THE TASK: Print, exactly as written, every line from the first line of the records below through the line containing "(lane g.2 ((a + g.1) % 64)) poison)", and nothing further.

MATERIAL FOR THIS TASK:
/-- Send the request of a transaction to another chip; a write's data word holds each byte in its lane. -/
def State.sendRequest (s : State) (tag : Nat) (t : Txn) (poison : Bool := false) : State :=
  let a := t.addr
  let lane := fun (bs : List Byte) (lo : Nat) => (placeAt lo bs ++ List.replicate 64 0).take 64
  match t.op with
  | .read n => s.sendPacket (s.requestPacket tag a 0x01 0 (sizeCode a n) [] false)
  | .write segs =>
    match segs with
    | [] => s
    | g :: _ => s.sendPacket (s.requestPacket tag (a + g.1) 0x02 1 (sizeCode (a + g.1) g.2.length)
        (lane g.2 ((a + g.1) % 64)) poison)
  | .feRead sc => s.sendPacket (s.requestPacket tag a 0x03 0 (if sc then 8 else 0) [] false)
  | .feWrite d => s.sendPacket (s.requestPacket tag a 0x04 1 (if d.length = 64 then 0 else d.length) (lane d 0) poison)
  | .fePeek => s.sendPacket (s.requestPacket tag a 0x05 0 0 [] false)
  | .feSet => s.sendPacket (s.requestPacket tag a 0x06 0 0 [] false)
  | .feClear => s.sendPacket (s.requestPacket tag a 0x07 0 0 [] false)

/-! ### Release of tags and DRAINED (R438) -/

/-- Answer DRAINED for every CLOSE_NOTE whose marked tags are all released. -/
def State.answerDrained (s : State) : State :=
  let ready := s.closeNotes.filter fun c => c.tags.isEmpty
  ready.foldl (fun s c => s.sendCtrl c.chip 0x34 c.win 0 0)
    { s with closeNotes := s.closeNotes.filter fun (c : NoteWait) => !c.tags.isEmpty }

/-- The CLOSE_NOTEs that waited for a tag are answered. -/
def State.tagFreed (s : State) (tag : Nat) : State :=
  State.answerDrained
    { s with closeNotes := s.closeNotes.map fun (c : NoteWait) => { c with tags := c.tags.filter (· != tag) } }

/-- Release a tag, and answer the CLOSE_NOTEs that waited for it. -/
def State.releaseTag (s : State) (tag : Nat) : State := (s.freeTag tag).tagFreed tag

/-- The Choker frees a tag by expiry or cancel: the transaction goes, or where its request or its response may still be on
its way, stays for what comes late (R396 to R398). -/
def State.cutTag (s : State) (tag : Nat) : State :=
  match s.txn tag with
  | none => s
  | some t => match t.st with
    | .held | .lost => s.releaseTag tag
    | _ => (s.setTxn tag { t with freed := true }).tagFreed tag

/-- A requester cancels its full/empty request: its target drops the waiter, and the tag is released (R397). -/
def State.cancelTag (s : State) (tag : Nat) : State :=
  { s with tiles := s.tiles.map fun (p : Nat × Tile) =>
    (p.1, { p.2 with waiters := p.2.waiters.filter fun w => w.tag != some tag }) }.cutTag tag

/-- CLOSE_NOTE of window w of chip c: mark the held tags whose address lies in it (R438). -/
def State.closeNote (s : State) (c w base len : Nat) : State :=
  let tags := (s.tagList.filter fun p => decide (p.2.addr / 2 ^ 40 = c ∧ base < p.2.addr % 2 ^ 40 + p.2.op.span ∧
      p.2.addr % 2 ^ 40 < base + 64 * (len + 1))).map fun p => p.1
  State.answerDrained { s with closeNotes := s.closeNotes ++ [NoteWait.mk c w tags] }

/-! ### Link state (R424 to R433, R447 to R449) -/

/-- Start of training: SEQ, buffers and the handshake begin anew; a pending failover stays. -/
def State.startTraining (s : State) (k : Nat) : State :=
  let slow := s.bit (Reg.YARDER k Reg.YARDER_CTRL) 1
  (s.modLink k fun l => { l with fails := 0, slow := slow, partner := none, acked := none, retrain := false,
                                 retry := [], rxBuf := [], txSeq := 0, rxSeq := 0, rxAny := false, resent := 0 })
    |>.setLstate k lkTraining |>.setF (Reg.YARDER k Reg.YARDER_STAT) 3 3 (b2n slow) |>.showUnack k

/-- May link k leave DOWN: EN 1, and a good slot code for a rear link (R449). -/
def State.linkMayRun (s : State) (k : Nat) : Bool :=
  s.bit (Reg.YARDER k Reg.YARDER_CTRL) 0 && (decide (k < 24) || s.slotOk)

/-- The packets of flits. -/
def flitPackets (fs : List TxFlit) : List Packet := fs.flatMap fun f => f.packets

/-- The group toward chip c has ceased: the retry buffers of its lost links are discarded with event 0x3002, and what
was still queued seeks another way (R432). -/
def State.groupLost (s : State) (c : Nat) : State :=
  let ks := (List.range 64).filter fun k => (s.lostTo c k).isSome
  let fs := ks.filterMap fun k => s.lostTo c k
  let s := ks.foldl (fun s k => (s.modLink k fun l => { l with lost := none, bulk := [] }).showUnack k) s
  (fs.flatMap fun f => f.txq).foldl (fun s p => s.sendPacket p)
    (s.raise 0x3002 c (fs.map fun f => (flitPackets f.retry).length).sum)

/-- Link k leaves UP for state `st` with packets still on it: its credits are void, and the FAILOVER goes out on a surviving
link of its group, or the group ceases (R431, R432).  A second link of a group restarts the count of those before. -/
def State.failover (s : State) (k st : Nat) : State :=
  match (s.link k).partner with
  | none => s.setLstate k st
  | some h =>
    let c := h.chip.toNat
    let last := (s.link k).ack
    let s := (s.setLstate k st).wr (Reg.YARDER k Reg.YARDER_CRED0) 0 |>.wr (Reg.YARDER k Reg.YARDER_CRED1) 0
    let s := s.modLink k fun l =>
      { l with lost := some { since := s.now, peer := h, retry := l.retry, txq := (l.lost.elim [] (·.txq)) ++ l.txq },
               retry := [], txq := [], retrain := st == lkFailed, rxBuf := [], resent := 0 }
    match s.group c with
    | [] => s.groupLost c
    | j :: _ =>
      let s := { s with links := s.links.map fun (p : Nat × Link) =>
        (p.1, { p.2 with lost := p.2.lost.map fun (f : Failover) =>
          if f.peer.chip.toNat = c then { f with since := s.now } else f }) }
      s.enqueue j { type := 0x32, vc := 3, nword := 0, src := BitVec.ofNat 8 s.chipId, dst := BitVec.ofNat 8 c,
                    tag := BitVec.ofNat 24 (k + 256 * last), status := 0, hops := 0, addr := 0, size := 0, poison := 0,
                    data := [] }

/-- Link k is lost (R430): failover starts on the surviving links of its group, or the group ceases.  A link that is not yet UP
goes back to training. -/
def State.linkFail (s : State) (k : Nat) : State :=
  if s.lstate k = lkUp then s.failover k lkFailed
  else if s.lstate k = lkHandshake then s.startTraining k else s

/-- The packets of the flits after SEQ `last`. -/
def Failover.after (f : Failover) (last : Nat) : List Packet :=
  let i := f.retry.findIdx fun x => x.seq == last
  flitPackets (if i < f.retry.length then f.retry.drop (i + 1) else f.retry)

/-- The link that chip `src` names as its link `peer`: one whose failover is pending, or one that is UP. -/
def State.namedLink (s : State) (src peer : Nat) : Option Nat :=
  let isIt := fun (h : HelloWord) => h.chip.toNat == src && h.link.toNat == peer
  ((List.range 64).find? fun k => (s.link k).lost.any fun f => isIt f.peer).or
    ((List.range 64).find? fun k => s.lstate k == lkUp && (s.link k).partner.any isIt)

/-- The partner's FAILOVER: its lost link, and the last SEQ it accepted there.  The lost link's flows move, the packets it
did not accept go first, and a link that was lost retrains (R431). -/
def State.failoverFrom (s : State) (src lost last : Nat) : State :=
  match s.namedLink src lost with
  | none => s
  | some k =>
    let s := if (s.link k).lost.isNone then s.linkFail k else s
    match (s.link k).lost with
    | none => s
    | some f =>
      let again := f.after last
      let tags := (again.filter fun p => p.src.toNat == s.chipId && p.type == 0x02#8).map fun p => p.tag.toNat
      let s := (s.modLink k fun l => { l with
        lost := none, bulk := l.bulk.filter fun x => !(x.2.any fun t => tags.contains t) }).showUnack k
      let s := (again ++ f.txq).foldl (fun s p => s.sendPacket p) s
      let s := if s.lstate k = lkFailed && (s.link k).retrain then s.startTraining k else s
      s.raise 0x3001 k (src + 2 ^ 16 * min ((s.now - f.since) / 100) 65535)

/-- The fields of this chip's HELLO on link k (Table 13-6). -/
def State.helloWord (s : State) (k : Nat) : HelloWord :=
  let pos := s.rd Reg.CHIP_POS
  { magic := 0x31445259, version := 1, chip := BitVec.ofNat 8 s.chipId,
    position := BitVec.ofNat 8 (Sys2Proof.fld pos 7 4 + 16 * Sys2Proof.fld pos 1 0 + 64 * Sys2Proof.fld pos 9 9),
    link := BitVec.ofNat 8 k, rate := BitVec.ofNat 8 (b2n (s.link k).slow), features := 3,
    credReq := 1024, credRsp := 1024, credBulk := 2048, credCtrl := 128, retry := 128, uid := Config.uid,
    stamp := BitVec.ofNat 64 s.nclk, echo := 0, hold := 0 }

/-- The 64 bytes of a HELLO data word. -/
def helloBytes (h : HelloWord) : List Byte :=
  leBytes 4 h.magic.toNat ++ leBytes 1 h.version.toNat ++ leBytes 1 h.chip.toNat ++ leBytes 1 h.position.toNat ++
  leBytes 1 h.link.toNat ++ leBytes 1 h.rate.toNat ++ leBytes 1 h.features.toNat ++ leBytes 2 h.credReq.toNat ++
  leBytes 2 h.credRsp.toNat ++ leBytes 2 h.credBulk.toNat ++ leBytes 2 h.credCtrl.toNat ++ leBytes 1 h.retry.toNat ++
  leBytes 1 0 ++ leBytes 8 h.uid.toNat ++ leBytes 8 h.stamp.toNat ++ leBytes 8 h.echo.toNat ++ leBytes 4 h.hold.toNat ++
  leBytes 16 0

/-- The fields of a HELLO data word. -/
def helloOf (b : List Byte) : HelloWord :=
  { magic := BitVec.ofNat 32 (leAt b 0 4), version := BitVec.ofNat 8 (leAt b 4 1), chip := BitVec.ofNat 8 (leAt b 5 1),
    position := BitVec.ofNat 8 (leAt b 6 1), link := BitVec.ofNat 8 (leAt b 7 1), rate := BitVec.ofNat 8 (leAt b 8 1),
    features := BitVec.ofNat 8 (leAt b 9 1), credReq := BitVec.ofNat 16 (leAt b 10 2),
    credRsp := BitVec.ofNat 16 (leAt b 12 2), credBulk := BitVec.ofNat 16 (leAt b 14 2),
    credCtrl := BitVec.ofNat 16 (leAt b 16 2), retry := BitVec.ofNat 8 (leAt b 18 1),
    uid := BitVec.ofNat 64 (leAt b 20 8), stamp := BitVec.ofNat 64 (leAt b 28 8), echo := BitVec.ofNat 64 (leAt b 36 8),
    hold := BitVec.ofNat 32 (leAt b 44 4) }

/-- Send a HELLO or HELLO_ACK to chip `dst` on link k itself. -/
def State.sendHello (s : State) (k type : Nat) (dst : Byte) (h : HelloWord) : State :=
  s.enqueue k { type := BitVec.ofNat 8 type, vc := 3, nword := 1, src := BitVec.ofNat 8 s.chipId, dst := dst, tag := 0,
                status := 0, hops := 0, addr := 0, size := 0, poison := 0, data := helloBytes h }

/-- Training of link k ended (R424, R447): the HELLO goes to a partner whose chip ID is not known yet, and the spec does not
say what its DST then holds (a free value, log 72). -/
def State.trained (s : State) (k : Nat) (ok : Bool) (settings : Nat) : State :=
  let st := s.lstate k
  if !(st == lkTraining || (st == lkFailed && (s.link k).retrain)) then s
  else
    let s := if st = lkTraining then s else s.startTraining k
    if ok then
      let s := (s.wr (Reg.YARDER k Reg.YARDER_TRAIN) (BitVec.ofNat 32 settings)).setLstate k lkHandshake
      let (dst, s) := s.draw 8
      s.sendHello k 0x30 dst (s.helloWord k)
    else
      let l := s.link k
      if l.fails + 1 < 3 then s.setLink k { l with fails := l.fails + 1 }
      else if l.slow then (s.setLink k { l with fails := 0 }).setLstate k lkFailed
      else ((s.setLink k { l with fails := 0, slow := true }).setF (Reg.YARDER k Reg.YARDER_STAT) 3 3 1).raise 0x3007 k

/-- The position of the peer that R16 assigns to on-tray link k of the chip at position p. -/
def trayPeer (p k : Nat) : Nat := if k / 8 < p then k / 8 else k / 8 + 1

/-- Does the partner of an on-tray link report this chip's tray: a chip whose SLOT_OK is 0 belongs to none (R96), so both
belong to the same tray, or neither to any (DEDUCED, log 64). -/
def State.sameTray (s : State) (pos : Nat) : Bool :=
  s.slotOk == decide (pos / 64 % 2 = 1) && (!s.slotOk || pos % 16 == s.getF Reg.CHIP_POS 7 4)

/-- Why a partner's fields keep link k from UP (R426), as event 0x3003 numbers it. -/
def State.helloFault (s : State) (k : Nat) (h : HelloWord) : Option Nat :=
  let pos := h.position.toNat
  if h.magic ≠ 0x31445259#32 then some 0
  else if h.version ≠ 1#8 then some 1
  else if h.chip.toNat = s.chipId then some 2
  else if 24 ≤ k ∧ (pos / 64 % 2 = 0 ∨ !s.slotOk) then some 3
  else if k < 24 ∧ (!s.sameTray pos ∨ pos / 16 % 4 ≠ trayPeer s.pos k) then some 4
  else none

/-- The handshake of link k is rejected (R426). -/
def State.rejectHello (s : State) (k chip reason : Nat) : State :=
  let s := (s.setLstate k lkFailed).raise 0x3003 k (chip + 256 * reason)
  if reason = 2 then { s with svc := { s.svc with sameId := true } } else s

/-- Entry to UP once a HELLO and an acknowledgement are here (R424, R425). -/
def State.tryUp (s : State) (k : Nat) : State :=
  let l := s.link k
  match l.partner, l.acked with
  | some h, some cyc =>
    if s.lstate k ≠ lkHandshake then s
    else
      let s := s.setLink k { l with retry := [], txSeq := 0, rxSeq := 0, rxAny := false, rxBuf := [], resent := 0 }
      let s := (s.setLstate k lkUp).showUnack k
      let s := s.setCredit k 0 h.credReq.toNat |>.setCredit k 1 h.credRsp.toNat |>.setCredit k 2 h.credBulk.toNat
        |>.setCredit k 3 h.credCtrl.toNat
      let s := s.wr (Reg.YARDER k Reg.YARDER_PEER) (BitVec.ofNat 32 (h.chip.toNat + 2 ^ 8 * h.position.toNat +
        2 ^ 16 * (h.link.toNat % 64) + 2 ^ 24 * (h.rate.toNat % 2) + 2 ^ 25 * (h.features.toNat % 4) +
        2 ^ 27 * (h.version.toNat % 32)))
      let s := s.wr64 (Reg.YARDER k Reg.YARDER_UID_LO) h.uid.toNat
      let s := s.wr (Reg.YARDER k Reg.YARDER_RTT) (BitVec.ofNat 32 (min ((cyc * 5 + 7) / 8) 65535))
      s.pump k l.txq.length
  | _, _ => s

SOLVED EXERCISE:
/-- Send the request of a transaction to another chip; a write's data word holds each byte in its lane. -/
def State.sendRequest (s : State) (tag : Nat) (t : Txn) (poison : Bool := false) : State :=
  let a := t.addr
  let lane := fun (bs : List Byte) (lo : Nat) => (placeAt lo bs ++ List.replicate 64 0).take 64
  match t.op with
  | .read n => s.sendPacket (s.requestPacket tag a 0x01 0 (sizeCode a n) [] false)
  | .write segs =>
    match segs with
    | [] => s
    | g :: _ => s.sendPacket (s.requestPacket tag (a + g.1) 0x02 1 (sizeCode (a + g.1) g.2.length)
        (lane g.2 ((a + g.1) % 64)) poison)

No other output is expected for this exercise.